I'm trying to write a Dataflow pipeline in Python that requires a large numpy matrix as a side input. The matrix is saved in cloud storage. Ideally, each Dataflow worker would load the matrix directly from cloud storage.
My understanding is that if I say matrix = np.load(LOCAL_PATH_TO_MATRIX)
, and then
p | "computation" >> beam.Map(computation, matrix)
the matrix get shipped from my laptop to each Datflow worker.
How could I instead direct each worker to load the matrix directly from cloud storage? Is there a beam source for "binary blob"?
Your approach is correct.
What Dataflow does, in this case, is handle the NumPy matrix as a side input. This means that it's uploaded once from your machine to the service, and the Dataflow service will send it to each worker.
Given that the matrix is large, this will make your workers use I/O to receive it from the service, and carry the burden of keeping the whole matrix in memory, but it should work.

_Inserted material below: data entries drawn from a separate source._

/-- A write that the home has performed on line n of its array, l, and acknowledges. -/
def Blk.wrote (n : Nat) (l : RcLine) (rq : Rq) (d : Line) (mask : W64) (b : Blk) : Blk :=
  (((b.bump (evBlk 0x0C (homeOf n)) 1).setDir n none).putRc n
    { l with data := mergeMask l.data d mask, dirty := true, poison := l.poison && mask != fullMask }).send
    (.cmpMessage rq (lineNo n) 0 0)
/-- A write without a byte: the line is found, and is as it was. -/
def Blk.wroteNone (n : Nat) (l : RcLine) (rq : Rq) (b : Blk) : Blk := ((b.hit n l).setDir n none).send (.cmpMessage rq (lineNo n) 0 0)
/-- A near atomic that the home has performed on line n of its array, l; its old word goes back. -/
def Blk.atomDone (n : Nat) (l : RcLine) (t : AtomReq) (agents : Bool) (b : Blk) : Blk :=
  let y := atomApply t l.data
  let c := (((b.bump (evBlk 0x0C (homeOf n)) 1).setDir n none).putRc n { l with data := y.2, dirty := true }).predict n agents
  ({ c with mem := { c.mem with cohNear := satInc c.mem.cohNear } } : Blk).send (.cmpMessage (.window t.seat) (lineNo n) y.1 0)

theorem Blk.HomeWork.wrote {rq : Rq} {d : Line} {mask : W64} (h : b.HomeWork n c) : b.HomeWork n (c.wrote n l rq d mask) :=
  h.bump.setDir.putRc.send
theorem Blk.HomeWork.wroteNone {rq : Rq} (h : b.HomeWork n c) : b.HomeWork n (c.wroteNone n l rq) := h.hit.setDir.send
theorem Blk.HomeWork.atomDone {t : AtomReq} {agents : Bool} (h : b.HomeWork n c) : b.HomeWork n (c.atomDone n l t agents) :=
  h.bump.setDir.putRc.predict.near.send

@[simp] theorem Blk.wrote_ring (rq : Rq) (d : Line) (mask : W64) :
    (b.wrote n l rq d mask).mem.ring = b.mem.ring ++ [.cmpMessage rq (lineNo n) 0 0] := rfl
@[simp] theorem Blk.wroteNone_ring (rq : Rq) : (b.wroteNone n l rq).mem.ring = b.mem.ring ++ [.cmpMessage rq (lineNo n) 0 0] := rfl
@[simp] theorem Blk.atomDone_ring (t : AtomReq) (agents : Bool) : (b.atomDone n l t agents).mem.ring
    = b.mem.ring ++ [.cmpMessage (.window t.seat) (lineNo n) (atomApply t l.data).1 0] := rfl
@[simp] theorem Blk.wrote_dirEnt (rq : Rq) (d : Line) (mask : W64) : (b.wrote n l rq d mask).dirEnt n = none := PMap.find_del_self _ _
@[simp] theorem Blk.wroteNone_dirEnt (rq : Rq) : (b.wroteNone n l rq).dirEnt n = none := PMap.find_del_self _ _
@[simp] theorem Blk.atomDone_dirEnt (t : AtomReq) (agents : Bool) : (b.atomDone n l t agents).dirEnt n = none := PMap.find_del_self _ _
theorem Blk.wrote_rcLine (rq : Rq) (d : Line) (mask : W64) : ((b.wrote n l rq d mask).rcLine n).map (·.data) = some (mergeMask l.data d mask)
    ∧ ((b.wrote n l rq d mask).rcLine n).map (·.dirty) = some true := by
  have hline : (b.wrote n l rq d mask).rcLine n = some _ := PMap.find_put_self _ _ _
  rw [hline]
  exact ⟨rfl, rfl⟩
theorem Blk.wroteNone_rcLine (rq : Rq) : ((b.wroteNone n l rq).rcLine n).map (·.data) = some l.data
    ∧ ((b.wroteNone n l rq).rcLine n).map (·.dirty) = some l.dirty := by
  have hline : (b.wroteNone n l rq).rcLine n = some _ := PMap.find_put_self _ _ _
  rw [hline]
  exact ⟨rfl, rfl⟩
theorem Blk.atomDone_rcLine (t : AtomReq) (agents : Bool) : ((b.atomDone n l t agents).rcLine n).map (·.data) = some (atomApply t l.data).2
    ∧ ((b.atomDone n l t agents).rcLine n).map (·.dirty) = some true := by
  have hline : (b.atomDone n l t agents).rcLine n = some _ := PMap.find_put_self _ _ _
  rw [hline]
  exact ⟨rfl, rfl⟩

If you want to avoid computing/loading the matrix in your machine, you can upload your matrix to GCS as a text file, read that file in, and obtain the matrix. You can do something like so:
matrix_file = 'gs://mybucket/my/matrix'
p | beam.ParDo(ComputationDoFn(matrix_file))

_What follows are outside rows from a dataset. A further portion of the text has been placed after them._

/-- How a self-test step's work ended (R366, R367): passed, with the array map that S3 found (cores and value words) and
what S8 places, or failed with a cause and a unit; for a core's arrays, `arr` (0 F, 1 D, 2 W) and the physical column. -/
inductive StepResult where
  | pass (arrayMap : List (Nat × Word)) (places : Places)
  | fail (detail : BitVec 8) (unit : BitVec 16) (arr : BitVec 2 := 0) (col : BitVec 4 := 0)
  deriving DecidableEq, Repr

/-- The two SPDM transports (R383). -/
inductive Transport where
  | sideband | smbus
  deriving DecidableEq, Repr

/-- The two paths of a management command (R437). -/
inductive MgmtPath where
  | smbus | sideband
  deriving DecidableEq, Repr
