/-- The module right after power-on: the keeper is powered, every register holds its Reset value (log 1 for those
whose Reset entry is X), and step S0 runs (R368, R369). Nothing waits. -/
def State.reset : State :=
  { pending := [], freeCtr := 0, powered := true, lcount := 0, lcLatch := [], late := [], progress := [], mem := [], lost := [], poison := [], defects := []
    crcOff := [], sramBad := [], eccFixed := [], scaleBad := [], fcacheBad := [], wcacheBad := [], scrub := [], retrained := [], spool := [], spoolChg := [], waiters := [], setup := [], keeper := [], rwcPend := []
    invQueue := [], wcache := [], fcache := [], err := .atReset, cores := [], launches := [], nextLaunch := 0, reqs := []
    hreads := [], hostOut := [], fabOut := [], cut := [], cutAll := false, tables := .empty, rings := [], vectors := []
    links := [], svc := .empty, power := .atReset, start := .first, spdm := [], resets := .none, mgmt := .atReset
    standby := false }

end Sys2Proof.Machine
end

And your DoFn could be something like:
class ComputationDoFn(beam.DoFn):
def __init__(self, matrix_file):
self._matrix_file = matrix_file
self._matrix = None
def start_bundle(self, element):
# We check because one DoFn instance may be reused
# for different bundles.
if self._matrix is None:
self.load_matrix(self._matrix_file)
def process(self, element):
# Now process the element
def load_matrix(self, matrix_file):
# Load the file from GCS using the GCS API
I hope this makes sense. I can flesh up the functions if you feel like you need some more help.